* WORK REQUEST *
Give back the lines of the records exactly, starting at the first and ending at the one with "have reads (below".

[Stored items]
/-- Settles O45: the tests of a reading in their order, and the two computations returned. -/
theorem stockReturned : Obligations.StockReturned := by
  refine ⟨fun y before after o vs c h hw others => ?_, fun s h hp hc => ⟨?_, ?_⟩⟩
  · have reads (below : ∀ t g, travelOf y h = some t → y.yds.geometry.get h = some g → t < g.full) :
        y.ReadsWorking before after o vs h :=
      { toCanShut := c, worked := hw, alone := fun x hx => (others x hx).1, noWhen := fun x hx => (others x hx).2, below }
    refine ⟨fun lost => ?_, fun a g ha hg full => ?_⟩
    · have lost := travelOf_none lost
      exact (reads fun t g et => by rw [lost] at et; cases et).closes (orderReading_lost lost)
    · have ht := travelOf_some ha
      have r := reads (below_of ht hg full)
      refine ⟨fun nd top => ?_, fun nf under land => ?_, fun above under => ?_⟩
      · exact r.closes (orderReading_limit ht (limitMet_top ht hg nd top))
      · exact r.closes (orderReading_limit ht (limitMet_landing ht hg nf under land))
      · have short := limitMet_short ht hg above under
        refine ⟨fun x t hf et met => r.closes (r.ends ht short (endMetAt_travel_met hf et met)),
          fun x q hf hq met => r.closes (r.ends ht short (endMetAt_stock_met hf hq met)),
          fun x q d hf hq hk hs hd o' mo' en => ?_, fun p travel stock hp => ?_⟩
        · rw [r.goesOn_orders ht short (endMetAt_first hf hq hk hs hd)] at mo'
          obtain m | m := List.mem_append.1 mo'
          · exact absurd en (c.numbers o' (List.mem_append_left _ m))
          · obtain rfl | m := List.mem_cons.1 m
            · exact ⟨rfl, rfl⟩
            · exact absurd en (c.numbers o' (List.mem_append_right _ m))
        · have on := r.goesOn ht short (endMetAt_short travel stock) (workingPosition_eq hp)
          rw [Yard.withOrders_self r.listed, Yard.bandNotices, holderBands, hg] at on
          exact on
  · intro j rest a g hj hh ho ha hg full res
    have ht := travelOf_some ha
    refine congrArg concluded ((whilePowered_on hp _).trans ?_)
    rw [stockBack_idle hj hh ho (below_of ht hg full), ht, Yard.withStock, jobStatus_eq]
    rfl
  · intro j rest d hj hh hd e res status
    refine congrArg concluded ((whilePowered_on hp _).trans ?_)
    rw [closingBack_eq hj hh, jobStatus_eq]
    exact congrArg (fun z => ({ s with yard := z } : State)) (soaClosing_current hc hd e)

end Sys2Proof.Machine
end

section
/-! SUPPORT. The laws of the order list, the valves and the trip, kept by every deed of MVS (R34, R39, R42, R55, R62). -/

namespace Sys2Proof.Machine

/-! ### What the laws look at -/

/-- What the laws look at in MVS: the orders, the coupling, the trip state, and the position each valve is commanded to. -/
def Mvs.plan (m : Mvs) : List Order × Three Bool × Bool × (Valve → Commanded) :=
  (m.orders, m.coupled, m.tripped, fun v => (m.valve v).commanded)
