-- ==== Sys2Proof/Machine/Flags.lean ====
section
/-!
DEFINITION. Every flag computation of the instruction set: SREG before to SREG after
(spec R14, R15, R100, R101, R105, R110, R114 to R116, R120, R126, R127, R135).
-/

namespace Sys2Proof.Machine

/-! ## Bit numbers of SREG (spec R14) -/

abbrev flagC : Nat := 0
abbrev flagZ : Nat := 1
abbrev flagN : Nat := 2
abbrev flagV : Nat := 3
abbrev flagS : Nat := 4
abbrev flagH : Nat := 5
abbrev flagT : Nat := 6
abbrev flagI : Nat := 7

/-! ## The four sets of flags that instructions write (spec R15) -/

/-- Z and C alone. -/
def putZC (z c : Bool) (sreg : Byte) : Byte := putBit (putBit sreg flagZ z) flagC c

/-- S V N Z, with `S <- N ^ V`. -/
def putSVNZ (v n z : Bool) (sreg : Byte) : Byte :=
  putBit (putBit (putBit (putBit sreg flagV v) flagN n) flagZ z) flagS (n ^^ v)

/-- S V N Z C. -/
def putSVNZC (v n z c : Bool) (sreg : Byte) : Byte := putBit (putSVNZ v n z sreg) flagC c

/-- H S V N Z C. -/
def putHSVNZC (h v n z c : Bool) (sreg : Byte) : Byte := putBit (putSVNZC v n z c sreg) flagH h

/-! ## The computations -/

/-- `AddFlags(d, r, R)` (spec R100). -/
def addFlags (d r R : Byte) (sreg : Byte) : Byte :=
  putHSVNZC
    ((bit d 3 && bit r 3) || (bit r 3 && !bit R 3) || (!bit R 3 && bit d 3))
    ((bit d 7 && bit r 7 && !bit R 7) || (!bit d 7 && !bit r 7 && bit R 7))
    (bit R 7)
    (R == 0)
    ((bit d 7 && bit r 7) || (bit r 7 && !bit R 7) || (!bit R 7 && bit d 7))
    sreg

/-- `SubFlags(d, r, R, keepZ)` (spec R101). -/
def subFlags (d r R : Byte) (keepZ : Bool) (sreg : Byte) : Byte :=
  putHSVNZC
    ((!bit d 3 && bit r 3) || (bit r 3 && bit R 3) || (bit R 3 && !bit d 3))
    ((bit d 7 && !bit r 7 && !bit R 7) || (!bit d 7 && bit r 7 && bit R 7))
    (bit R 7)
    (if keepZ then R == 0 && bit sreg flagZ else R == 0)
    ((!bit d 7 && bit r 7) || (bit r 7 && bit R 7) || (bit R 7 && !bit d 7))
    sreg

/-- The flags of ADIW, from the pair before and after (spec R105). -/
def adiwFlags (v R : Word) (sreg : Byte) : Byte :=
  putSVNZC (!v.getLsbD 15 && R.getLsbD 15) (R.getLsbD 15) (R == 0)
    (!R.getLsbD 15 && v.getLsbD 15) sreg

/-- The flags of SBIW (spec R110). -/
def sbiwFlags (v R : Word) (sreg : Byte) : Byte :=
  putSVNZC (v.getLsbD 15 && !R.getLsbD 15) (R.getLsbD 15) (R == 0)
    (R.getLsbD 15 && !v.getLsbD 15) sreg

/-- The flags of NEG, from the operand and the result (spec R114). -/
def negFlags (a R : Byte) (sreg : Byte) : Byte :=
  putHSVNZC (bit R 3 || bit a 3) (R == 0x80) (bit R 7) (R == 0) (R != 0) sreg

/-- The flags of INC (spec R115). -/
def incFlags (R : Byte) (sreg : Byte) : Byte := putSVNZ (R == 0x80) (bit R 7) (R == 0) sreg

/-- The flags of DEC (spec R116). -/
def decFlags (R : Byte) (sreg : Byte) : Byte := putSVNZ (R == 0x7F) (bit R 7) (R == 0) sreg

/-- `LogicFlags(R)` (spec R120). -/
def logicFlags (R : Byte) (sreg : Byte) : Byte := putSVNZ false (bit R 7) (R == 0) sreg

/-- The flags of COM: `LogicFlags`, and C set (spec R126). -/
def comFlags (R : Byte) (sreg : Byte) : Byte := putBit (logicFlags R sreg) flagC true

/-- `ShiftRightFlags(a, R)`: V is computed from the new N and the new C (spec R127). -/
def shiftRightFlags (a R : Byte) (sreg : Byte) : Byte :=
  putSVNZC (bit R 7 ^^ bit a 0) (bit R 7) (R == 0) (bit a 0) sreg

/-- The flags of the multiplies: C is bit 15 of the product before any doubling, Z tests the
16 bits stored (spec R135). -/
def mulFlags (product stored : Word) (sreg : Byte) : Byte :=
  putZC (stored == 0) (product.getLsbD 15) sreg

end Sys2Proof.Machine
end

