/-- R48: the write hook is called with the new value, the value stored, the address and the mask;
unless it handled the write, the value as it was passed is stored afterwards, whatever the hook did
to the byte meanwhile and whatever the mask. Where the hook's run aborts or is refused, so is the
write. -/
def Obligations.MemWriteConsultsItsHook : Prop :=
  ∀ (s : State) (a : Nat) (v m : Byte),
    (s.dataSize ≤ a → memWrite a v m s = .fault (.dataAddressOutOfRange a)) ∧
    (a < s.dataSize → Table.find s.writeHooks a = none →
      memWrite a v m s = .next (s.poke a v)) ∧
    (∀ h, a < s.dataSize → Table.find s.writeHooks a = some h →
      let call := callEnv .hook (.writeHook h v (s.peek a) a m s.cycles) s
      (∀ r t, call = .next (r, t) → r.handled = true → memWrite a v m s = .next t) ∧
      (∀ r t, call = .next (r, t) → r.handled = false →
        ∃ u, memWrite a v m s = .next u ∧ u = { t with data := u.data } ∧
          ∀ c, u.peek c = if c = a then v else t.peek c) ∧
      (∀ e, call = .fault e → memWrite a v m s = .fault e) ∧
      (∀ e, call = .refused e → memWrite a v m s = .refused e) ∧
      (∀ x handled rest, s.envIn = .ret x handled :: rest →
        ∃ t, memWrite a v m s = .next t ∧
          (∀ c, t.peek c = if c = a ∧ handled = false then v else s.peek c) ∧
          t.envIn = rest ∧
          t.envOut = .writeHook h v (s.peek a) a m s.cycles :: s.envOut) ∧
      (∀ c w x handled rest, c < s.dataSize → Table.find s.writeHooks c = none →
        s.envIn = [.writeData c w 0xFF, .ret x handled] ++ rest →
        ∃ t, memWrite a v m s = .next t ∧
          (∀ e, t.peek e =
            if e = a ∧ handled = false then v else if e = c then w else s.peek e)) ∧
      (∀ w x y handled rest,
        s.envIn = [.writeData a w 0xFF, .ret x false, .ret y handled] ++ rest →
        ∃ t, memWrite a v m s = .next t ∧
          (∀ e, t.peek e = if e = a then (if handled then w else v) else s.peek e)))

/-- R373: the `cycles` that a hook sees. On this core LD, LDD and LDS have added one cycle before
their hooked read; every other access, the write of SBI, CBI, XCH, LAS, LAC and LAT included, comes
before its instruction's cycles. The hooks here answer at once. -/
def Obligations.HookSeesCyclesOfItsPhase : Prop :=
  ∀ (s : State) (i : Instr) (a : Nat),
    a < s.dataSize →
    (∀ t h v b rest, readAddress s i = some a → 31 < a → Table.find s.readHooks a = some h →
      Table.find s.writeHooks a = none → s.envIn = .ret v b :: rest → exec i s = .next t →
      t.envOut = .readHook h a (s.cycles + cyclesAtRead s i) :: s.envOut) ∧
    (∀ t h v b rest, storeAddress s i = some a → Table.find s.writeHooks a = some h →
      s.envIn = .ret v b :: rest → exec i s = .next t →
      ∃ x old, t.envOut =
        .writeHook h x old a 0xFF (s.cycles + cyclesAtWrite s i) :: s.envOut) ∧
    (∀ t h v b rest, readAddress s i = some a → ReadsAndWrites i →
      a ≤ 31 ∨ Table.find s.readHooks a = none →
      Table.find s.writeHooks a = some h → s.envIn = .ret v b :: rest → exec i s = .next t →
      ∃ x old m, t.envOut =
        .writeHook h x old a m (s.cycles + cyclesAtWrite s i) :: s.envOut) ∧
    (∀ t g h v b w c rest, readAddress s i = some a → ReadsAndWrites i → 31 < a →
      Table.find s.readHooks a = some g → Table.find s.writeHooks a = some h →
      s.envIn = [.ret v b, .ret w c] ++ rest → exec i s = .next t →
      ∃ x old m, t.envOut =
        .writeHook h x old a m (s.cycles + cyclesAtWrite s i) ::
          .readHook g a (s.cycles + cyclesAtRead s i) :: s.envOut) ∧
    (ThisCore s →
      cyclesAtWrite s i = 0 ∧
      (readAddress s i = some a →
        cyclesAtRead s i =
          (match i with
            | .inp _ _ | .sbi _ _ | .cbi _ _ | .sbic _ _ | .sbis _ _
            | .xch _ | .las _ | .lac _ | .lat _ => 0
            | _ => 1)))

/-- R49, R336: a run in which the environment does what a hook or callback must not do is refused;
so is one in which a callback clears or moves the event that is firing. It makes no difference what
the environment did before it (`acts`, after which its call has not returned), nor in how many hook
calls that it made itself it stands (`frames`). No operation is defined on an aborted core (R28,
R362). -/
def Obligations.ForbiddenRunsAreRefused : Prop :=
  ∀ (s : State),
    (∀ (c : Contract) (act : EnvAct),
      (∃ x, act = .forbidden x) ∨
        (∃ h, c = .callback h ∧
          (act = .device (.clearClockEvent h) ∨
            ∃ rel, act = .device (.updateClockEvent h rel))) →
      (∀ acts frames rest,
        envRun c acts frames s = .refused .environmentDidNotReturn →
        envRun c (acts ++ act :: rest) frames s = .refused .environmentBreaksContract) ∧
      (∀ k acts rest, s.envIn = acts ++ act :: rest →
        envRun c acts [] (s.logCall k) = .refused .environmentDidNotReturn →
        callEnv c k s = .refused .environmentBreaksContract)) ∧
    (∀ r op, s.status = .aborted r →
      step s = .refused .coreAborted ∧ hostDo op s = .refused .coreAborted)

/-! ## Interrupts (spec `60_exceptions.md`) -/

/-- R312: the descriptor is stored at its vector, `lowest_pending` goes down to it, `highest_bound`
goes up to it, and nothing else changes; a vector outside the table is a ConfigError. -/
def Obligations.QueueMakesVectorPending : Prop :=
  ∀ (s : State) (d : Descriptor),
    (d.vector < s.params.maxVectors →
      ∃ t, queueInterrupt d s = .next t ∧
        (∀ v, Table.find t.pending v =
          if v = d.vector then some d else Table.find s.pending v) ∧
        (s.lowestPending = none → t.lowestPending = some d.vector) ∧
        (∀ v, s.lowestPending = some v → t.lowestPending = some (min v d.vector)) ∧
        t.highestBound = max s.highestBound d.vector ∧
        t = { s with
              pending := t.pending, lowestPending := t.lowestPending,
              highestBound := t.highestBound }) ∧
    (s.params.maxVectors ≤ d.vector →
      queueInterrupt d s = .fault (.configError .vectorOutOfTable))

/-- R313: the flag bits go to 0 if asked, the entry goes away, and `lowest_pending` is the least
vector that is left. -/
def Obligations.ClearRemovesEntryAndRescans : Prop :=
  ∀ (s : State) (d : Descriptor) (clearFlag : Bool), CoreInv s →
    (clearFlag = true → d.flagReg < s.dataSize) →
    ∃ t, clearInterrupt d clearFlag s = .next t ∧
      (∀ v, Table.find t.pending v = if v = d.vector then none else Table.find s.pending v) ∧
      (∀ v, t.lowestPending = some v ↔
        (Table.find t.pending v).isSome ∧ ∀ w, w < v → Table.find t.pending w = none) ∧
      t.highestBound = s.highestBound ∧
      (∀ a, t.peek a =
        if clearFlag = true ∧ a = d.flagReg then s.peek a &&& ~~~ d.flagMask else s.peek a) ∧
      t.pc = s.pc ∧ t.cycles = s.cycles ∧ t.events = s.events ∧
      t.readHooks = s.readHooks ∧ t.writeHooks = s.writeHooks

/-- R310, R311, R314 in terms of R312 and R313: setting the flag, reporting an enable bit, and
clearing by a written flag. -/
def Obligations.FlagAndEnableOperations : Prop :=
  ∀ (s : State) (d : Descriptor) (n : Byte),
    d.flagReg < s.dataSize → d.enableReg < s.dataSize →
    let set := s.poke d.flagReg
      (if d.inverseFlag then s.peek d.flagReg &&& ~~~ d.flagMask
        else s.peek d.flagReg ||| d.flagMask)
    (set.peek d.enableReg &&& d.enableMask ≠ 0 →
      setInterruptFlag d s = queueInterrupt d set) ∧
    (set.peek d.enableReg &&& d.enableMask = 0 → setInterruptFlag d s = .next set) ∧
    (n &&& d.enableMask ≠ 0 →
      ((s.peek d.flagReg &&& d.flagMask ≠ 0 ↔ d.inverseFlag = false) →
        updateInterruptEnable d n s = queueInterrupt d s) ∧
      ((s.peek d.flagReg &&& d.flagMask ≠ 0 ↔ d.inverseFlag = true) →
        updateInterruptEnable d n s = .next s)) ∧
    (n &&& d.enableMask = 0 → updateInterruptEnable d n s = clearInterrupt d false s) ∧
    (n &&& d.flagMask ≠ 0 → clearInterruptByFlag d n s = clearInterrupt d true s) ∧
    (n &&& d.flagMask = 0 → clearInterruptByFlag d n s = .next s)

/-- R317: taking an interrupt saves the return address on the stack and nothing else, clears I, adds
2 cycles, and goes to the vector; unless the descriptor is constant the entry and its flag bits are
cleared (R318). Stated where the stack bytes, SP, SREG and the flag register are different bytes. -/
def Obligations.InterruptEntry : Prop :=
  ∀ (s : State) (v : Nat) (d : Descriptor),
    CoreInv s → s.flag flagI = true → s.lowestPending = some v →
    Table.find s.pending v = some d → v < s.progWords → PushRoom s →
    d.flagReg < s.dataSize → d.flagReg < 93 ∨ 95 < d.flagReg →
    (∀ n, n < s.retBytes → s.sp.toNat - n ≠ d.flagReg ∧
      (s.sp.toNat - n < 93 ∨ 95 < s.sp.toNat - n)) →
    ∃ t, dispatchInterrupt s = .next t ∧
      t.pc = v ∧ t.cycles = s.cycles + s.params.cost.dispatch ∧
      (ThisCore s → s.params.cost.dispatch = 2) ∧
      t.sp = s.sp - BitVec.ofNat 16 s.retBytes ∧
      (∀ n, n < s.retBytes → (t.peek (s.sp.toNat - n)).toNat = s.pc / 256 ^ n % 256) ∧
      t.flag flagI = false ∧ FlagsKept s t [flagI] ∧
      t.peek d.flagReg = (if d.constant then s.peek d.flagReg
        else s.peek d.flagReg &&& ~~~ d.flagMask) ∧
      (∀ w, Table.find t.pending w =
        if w = v ∧ d.constant = false then none else Table.find s.pending w) ∧
      (∀ a, a ≠ 93 → a ≠ 94 → a ≠ 95 → a ≠ d.flagReg →
        (a ≤ s.sp.toNat → a + s.retBytes ≤ s.sp.toNat) → t.peek a = s.peek a) ∧
      t.prog = s.prog ∧ t.params = s.params ∧ t.events = s.events ∧
      t.readHooks = s.readHooks ∧ t.writeHooks = s.writeHooks

/-- R315: the vector that is taken is the least one pending. After it, unless the descriptor is
constant, the table is without it, and `lowest_pending` is the least vector that is left, or none
if none is left; a constant one stays. The order in which two vectors were queued leaves no
trace. -/
def Obligations.LowestVectorTakenFirst : Prop :=
  (∀ (s t : State), CoreInv s → s.flag flagI = true → s.pending ≠ [] →
    dispatchInterrupt s = .next t →
    ∃ d, (t.pc, d) ∈ s.pending ∧ (∀ e ∈ s.pending, t.pc ≤ e.1) ∧
      (d.constant = true → t.pending = s.pending ∧ t.lowestPending = s.lowestPending) ∧
      (d.constant = false →
        (∀ w, Table.find t.pending w =
          if w = t.pc then none else Table.find s.pending w) ∧
        (∀ v, t.lowestPending = some v ↔
          v ≠ t.pc ∧ (∃ e, (v, e) ∈ s.pending) ∧
            ∀ e ∈ s.pending, e.1 ≠ t.pc → v ≤ e.1) ∧
        (t.lowestPending = none ↔ ∀ e ∈ s.pending, e.1 = t.pc))) ∧
  (∀ (s : State) (d e : Descriptor), CoreInv s → d.vector ≠ e.vector →
    andThen (queueInterrupt d s) (queueInterrupt e) =
      andThen (queueInterrupt e s) (queueInterrupt d))

/-- R145, R146, R364, R365: the tick after SEI or RETI already sees I set, and the tick after CLI
sees it clear. -/
def Obligations.InterruptEnableActsAtOnce : Prop :=
  ∀ (s t : State) (v : Nat) (d : Descriptor),
    s.lowestPending = some v → Table.find s.pending v = some d →
    ((exec (.bset 7) s = .next t ∨ exec .reti s = .next t) →
      dispatchInterrupt t = takeInterrupt d t) ∧
    (exec (.bclr 7) s = .next t → dispatchInterrupt t = .next t)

* RESPONSE AREA *
/-- Settles O45: the tests of a reading in their order, and the two computations returned. -/
theorem stockReturned : Obligations.StockReturned := by
  refine ⟨fun y before after o vs c h hw others => ?_, fun s h hp hc => ⟨?_, ?_⟩⟩
  · have reads (below : ∀ t g, travelOf y h = some t → y.yds.geometry.get h = some g → t < g.full) :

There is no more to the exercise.